On Thursday 02 May 2002 02:20, Anton Blanchard wrote:
>> From arch/ppc64/kernel/iSeries_setup.c:
>> * The iSeries may have very large memories ( > 128 GB ) and a partition
>> * may get memory in "chunks" that may be anywhere in the 2**52 real
>> * address space. The chunks are 256K in size.
>> Also check out CONFIG_MSCHUNKS code and see why I'd love to see a generic
>> solution to this problem.
On Fri, May 03, 2002 at 01:05:45AM +0200, Daniel Phillips wrote:
> Hmm, I just re-read your numbers above. Supposing you have 256 GB of
> 'installed' memory, divided into 256K chunks at random places in the 52
> bit address space, a hash table with 1M entries could map all that
> physical memory. You'd need 16 bytes or so per hash table entry, making
> the table 16MB in size. This would be about .0006% of memory.
Doh!
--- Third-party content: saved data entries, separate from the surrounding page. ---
theorem keeps_tollK4Closed (d : Dev) :
    Keeps [.tol, .lif] d (d.tollK4Closed) := by
  unfold Dev.tollK4Closed
  refine keeps_ite (fun _ => ?_) fun _ => ?_
  · exact keeps_refl
  · extract_lets d1 b2 d3
    refine keeps_through (b := d1) ?_ fun hd1 => ?_
    · unfold d1
      exact keeps_mono (keeps_restartInterim _) rfl
    clear_value d1
    refine keeps_through (b := d3) ?_ fun hd3 => ?_
    · unfold d3
      refine keeps_set (b := d1) ?_ fun p => by cases p <;> first | exact .inl rfl | exact .inr rfl | exact .inr ⟨rfl, rfl⟩ | exact .inr ⟨rfl, rfl, rfl, rfl, rfl, rfl, rfl⟩
      exact hd1
    clear_value d3
    refine keeps_ite (fun _ => ?_) fun _ => ?_
    · refine keeps_via (keeps_sealDue _ _) rfl ?_
      refine keeps_via (keeps_setSession _ _) rfl ?_
      refine keeps_set (b := d1) ?_ fun p => by cases p <;> first | exact .inl rfl | exact .inr rfl | exact .inr ⟨rfl, rfl⟩ | exact .inr ⟨rfl, rfl, rfl, rfl, rfl, rfl, rfl⟩
      exact hd1
    · refine keeps_via (keeps_sealDue _ _) rfl ?_
      refine keeps_via (keeps_setSession _ _) rfl ?_
      refine keeps_via (keeps_countDevice _ _) rfl ?_
      exact hd3

theorem keeps_setCan (d : Dev) (x1 : Ch) (x2 : Can) :
    Keeps [.can0, .can1] d (d.setCan x1 x2) := by
  unfold Dev.setCan
  split
  · exact keeps_set keeps_refl fun p => by cases p <;> first | exact .inl rfl | exact .inr rfl | exact .inr ⟨rfl, rfl⟩ | exact .inr ⟨rfl, rfl, rfl, rfl, rfl, rfl, rfl⟩
  · exact keeps_set keeps_refl fun p => by cases p <;> first | exact .inl rfl | exact .inr rfl | exact .inr ⟨rfl, rfl⟩ | exact .inr ⟨rfl, rfl, rfl, rfl, rfl, rfl, rfl⟩

theorem keeps_publishOn (d : Dev) (f : OwnFrame) (ch : Ch) :
    Keeps [.can0, .can1] d (d.publishOn f ch) := by
  unfold Dev.publishOn
  extract_lets c1
  clear_value c1
  refine keeps_ite (fun _ => ?_) fun _ => ?_
  · exact keeps_mono (keeps_setCan _ _ _) rfl
  · exact keeps_refl

theorem keeps_publish (d : Dev) (f : OwnFrame) :
    Keeps [.can0, .can1] d (d.publish f) := by
  unfold Dev.publish
  refine keeps_via (keeps_publishOn _ _ _) rfl ?_
  exact keeps_mono (keeps_publishOn _ _ _) rfl

theorem keeps_publishLimits (d : Dev) :
    Keeps [.can0, .can1] d (d.publishLimits) := by
  unfold Dev.publishLimits
  refine keeps_ite (fun _ => ?_) fun _ => ?_
  · refine keeps_via (keeps_publish _ _) rfl ?_
    exact keeps_mono (keeps_publish _ _) rfl
  · exact keeps_refl

theorem keeps_withdrawStep (d : Dev) :
    Keeps [.est, .can0, .can1] d (d.withdrawStep) := by
  unfold Dev.withdrawStep
  refine keeps_ite (fun _ => ?_) fun _ => ?_
  · refine keeps_via (keeps_publish _ _) rfl ?_
    exact keeps_set keeps_refl fun p => by cases p <;> first | exact .inl rfl | exact .inr rfl | exact .inr ⟨rfl, rfl⟩ | exact .inr ⟨rfl, rfl, rfl, rfl, rfl, rfl, rfl⟩
  · exact keeps_refl

theorem keeps_zeroCheck (d : Dev) :
    Keeps [.lim, .can0, .can1] d (d.zeroCheck) := by
  unfold Dev.zeroCheck
  refine keeps_ite (fun _ => ?_) fun _ => ?_
  · extract_lets b1 d2
    refine keeps_through (b := d2) ?_ fun hd2 => ?_
    · unfold d2
      exact keeps_set keeps_refl fun p => by cases p <;> first | exact .inl rfl | exact .inr rfl | exact .inr ⟨rfl, rfl⟩ | exact .inr ⟨rfl, rfl, rfl, rfl, rfl, rfl, rfl⟩
    clear_value d2
    refine keeps_via (keeps_notice _ _ _ _) rfl ?_
    refine keeps_via (keeps_publishLimits _) rfl ?_
    exact hd2
  · exact keeps_refl

theorem keeps_setCoil (d : Dev) (k : K) (f : Coil → Coil) :
    Keeps [.coil] d (d.setCoil k f) := by
  unfold Dev.setCoil
  exact keeps_set keeps_refl fun p => by cases p <;> first | exact .inl rfl | exact .inr rfl | exact .inr ⟨rfl, rfl⟩ | exact .inr ⟨rfl, rfl, rfl, rfl, rfl, rfl, rfl⟩

theorem keeps_capture (d : Dev) :
    Keeps [.seq] d (d.capture) := by
  unfold Dev.capture
  exact keeps_set keeps_refl fun p => by cases p <;> first | exact .inl rfl | exact .inr rfl | exact .inr ⟨rfl, rfl⟩ | exact .inr ⟨rfl, rfl, rfl, rfl, rfl, rfl, rfl⟩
I made all that noise about "contiguously allocated" and the
relaxation of the contiguous allocation requirement on the aggregate
was the whole reason I liked trees so much! Regardless, if there's
virtual contiguity the table can work, and what can I say, it's not my
patch, and there probably isn't a real difference given that your
ratio to memory size is probably small enough to cope.
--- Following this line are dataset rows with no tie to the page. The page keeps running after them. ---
-- ==== Sys2Proof/Laws/KeepsContactor.lean ====
section
/-! SUPPORT. Which parts of the device each operation of Contactor, Power, Guards, Sensing may change, each said once. -/
namespace Sys2Proof.Laws

open Sys2Proof.Machine Sys2Proof.Safety

theorem keeps_startK1 (d : Dev) :
    Keeps [.seq, .coil] d (d.startK1) := by
  unfold Dev.startK1
  refine keeps_via (keeps_pullIn _ _) rfl ?_
  exact keeps_set keeps_refl fun p => by cases p <;> first | exact .inl rfl | exact .inr rfl | exact .inr ⟨rfl, rfl⟩ | exact .inr ⟨rfl, rfl, rfl, rfl, rfl, rfl, rfl⟩

theorem keeps_startK3 (d : Dev) :
    Keeps [.stamp, .seq, .coil, .pwr] d (d.startK3) := by
  unfold Dev.startK3
  refine keeps_ite (fun _ => ?_) fun _ => ?_
  · exact keeps_mono (keeps_abortPrecharge _ _) rfl
  · extract_lets vp1 v02 judged3 b4
    clear_value vp1
    clear_value v02
    clear_value judged3
    refine keeps_via (keeps_pullIn _ _) rfl ?_
    exact keeps_set keeps_refl fun p => by cases p <;> first | exact .inl rfl | exact .inr rfl | exact .inr ⟨rfl, rfl⟩ | exact .inr ⟨rfl, rfl, rfl, rfl, rfl, rfl, rfl⟩

theorem keeps_closingConfirmed (d : Dev) (k : K) :
    Keeps [.stamp, .seq, .coil, .pwr, .tol, .lif] d (d.closingConfirmed k) := by
  unfold Dev.closingConfirmed
  refine keeps_ite (fun _ => ?_) fun _ => ?_
  · refine keeps_ite (fun _ => ?_) fun _ => ?_
    · exact keeps_mono (keeps_startK3 _) rfl
    · refine keeps_ite (fun _ => ?_) fun _ => ?_
      · exact keeps_mono (keeps_startK1 _) rfl
      · refine keeps_ite (fun _ => ?_) fun _ => ?_
        · exact keeps_set keeps_refl fun p => by cases p <;> first | exact .inl rfl | exact .inr rfl | exact .inr ⟨rfl, rfl⟩ | exact .inr ⟨rfl, rfl, rfl, rfl, rfl, rfl, rfl⟩
        · exact keeps_refl
  · refine keeps_ite (fun _ => ?_) fun _ => ?_
    · extract_lets b1 d2
      refine keeps_through (b := d2) ?_ fun hd2 => ?_
      · unfold d2
        refine keeps_ite (fun _ => ?_) fun _ => ?_
        · exact keeps_set keeps_refl fun p => by cases p <;> first | exact .inl rfl | exact .inr rfl | exact .inr ⟨rfl, rfl⟩ | exact .inr ⟨rfl, rfl, rfl, rfl, rfl, rfl, rfl⟩
        · exact keeps_mono (keeps_setDrover _ _) rfl
      clear_value d2
      refine keeps_via (keeps_tollK4Closed _) rfl ?_
      exact hd2
    · exact keeps_refl

theorem keeps_feedbackFails (d : Dev) (k : K) (frozen : Bool) :
    Keeps [.stamp, .mode, .seq, .coil, .lim, .pwr, .saf, .tol, .can0, .can1, .evt, .lif] d (d.feedbackFails k frozen) := by
  unfold Dev.feedbackFails
  refine keeps_ite (fun _ => ?_) fun _ => ?_
  · exact keeps_mono (keeps_setCoil _ _ _) rfl
  · extract_lets d1
    refine keeps_through (b := d1) ?_ fun hd1 => ?_
    · unfold d1
      exact keeps_mono (keeps_setCoil _ _ _) rfl
    clear_value d1
    refine keeps_via (keeps_fault _ _ _ _ _) rfl ?_
    exact hd1

theorem keeps_confirmClosing (d : Dev) (k : K) (ma : Int) :
    Keeps [.stamp, .seq, .coil, .pwr, .tol, .dep, .lif] d (d.confirmClosing k ma) := by
  unfold Dev.confirmClosing
  extract_lets d1 d2
  refine keeps_through (b := d1) ?_ fun hd1 => ?_
  · unfold d1
    exact keeps_mono (keeps_setCoil _ _ _) rfl
  clear_value d1
  refine keeps_through (b := d2) ?_ fun hd2 => ?_
  · unfold d2
    refine keeps_via (keeps_countK _ _ _) rfl ?_
    exact hd1
  clear_value d2
  refine keeps_via (keeps_closingConfirmed _ _) rfl ?_
  exact hd2

theorem keeps_weldWindowEnds (d : Dev) :
    Keeps [.seq] d (d.weldWindowEnds) := by
  unfold Dev.weldWindowEnds
  exact keeps_set keeps_refl fun p => by cases p <;> first | exact .inl rfl | exact .inr rfl | exact .inr ⟨rfl, rfl⟩ | exact .inr ⟨rfl, rfl, rfl, rfl, rfl, rfl, rfl⟩

theorem keeps_coilSample (d : Dev) (k : K) (code : BitVec 12) (ma : Int) :
    Keeps [.stamp, .mode, .seq, .coil, .lim, .pwr, .saf, .tol, .can0, .can1, .evt, .dep, .lif] d (d.coilSample k code ma) := by
  unfold Dev.coilSample
  extract_lets confirm1 c2 dips3 d4 d5 d6
  clear_value confirm1
  clear_value c2
  clear_value dips3
  refine keeps_through (b := d4) ?_ fun hd4 => ?_
  · unfold d4
    exact keeps_mono (keeps_setCoil _ _ _) rfl
  clear_value d4
  refine keeps_through (b := d5) ?_ fun hd5 => ?_
  · unfold d5
    refine keeps_ite (fun _ => ?_) fun _ => ?_
    · refine keeps_via (keeps_weldWindowEnds _) rfl ?_
      exact hd4
    · exact hd4
  clear_value d5
  refine keeps_through (b := d6) ?_ fun hd6 => ?_
  · unfold d6
    refine keeps_ite (fun _ => ?_) fun _ => ?_
    · refine keeps_via (keeps_confirmClosing _ _ _) rfl ?_
      exact hd5
    · exact hd5
  clear_value d6
  refine keeps_ite (fun _ => ?_) fun _ => ?_
  · refine keeps_via (keeps_feedbackFails _ _ _) rfl ?_
    exact hd6
  · exact hd6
On Fri, May 03, 2002 at 01:05:45AM +0200, Daniel Phillips wrote:
> More-or-less equivalently, a tree could be used, with the tradeoff being
> a little better locality of reference vs more search steps. The hash
> structure can also be tweaked to improve locality by making each hash
> entry map several adjacent memory chunks, and hoping that the chunks tend
> to occur in groups, which they most probably do.
> I'm offering the hash table, combined with config_nonlinear as a generic
> solution.
Is the virtual remapping for virtual contiguity available at the time
this remapping table is set up? A 1M-entry table is larger than the
largest available fragment of physically contiguous memory even at
1B/entry. If it's used to direct the virtual remapping you might need
to perform some arch-specific bootstrapping phases. Also, what is the
recourse of a boot-time allocated table when it overflows due to the
onlining of sufficient physical memory? Or are there pointer links
within the table entries so as to provide collision chains? If so,
then the memory requirements are even larger... If you limit the size
of the table to consume an entire hypervisor-allocated memory fragment
would that not require boot-time allocation of a fresh chunk from the
hypervisor and virtually mapping the new chunk? How do you know what
the size of the table should be if the number of chunks varies dramatically?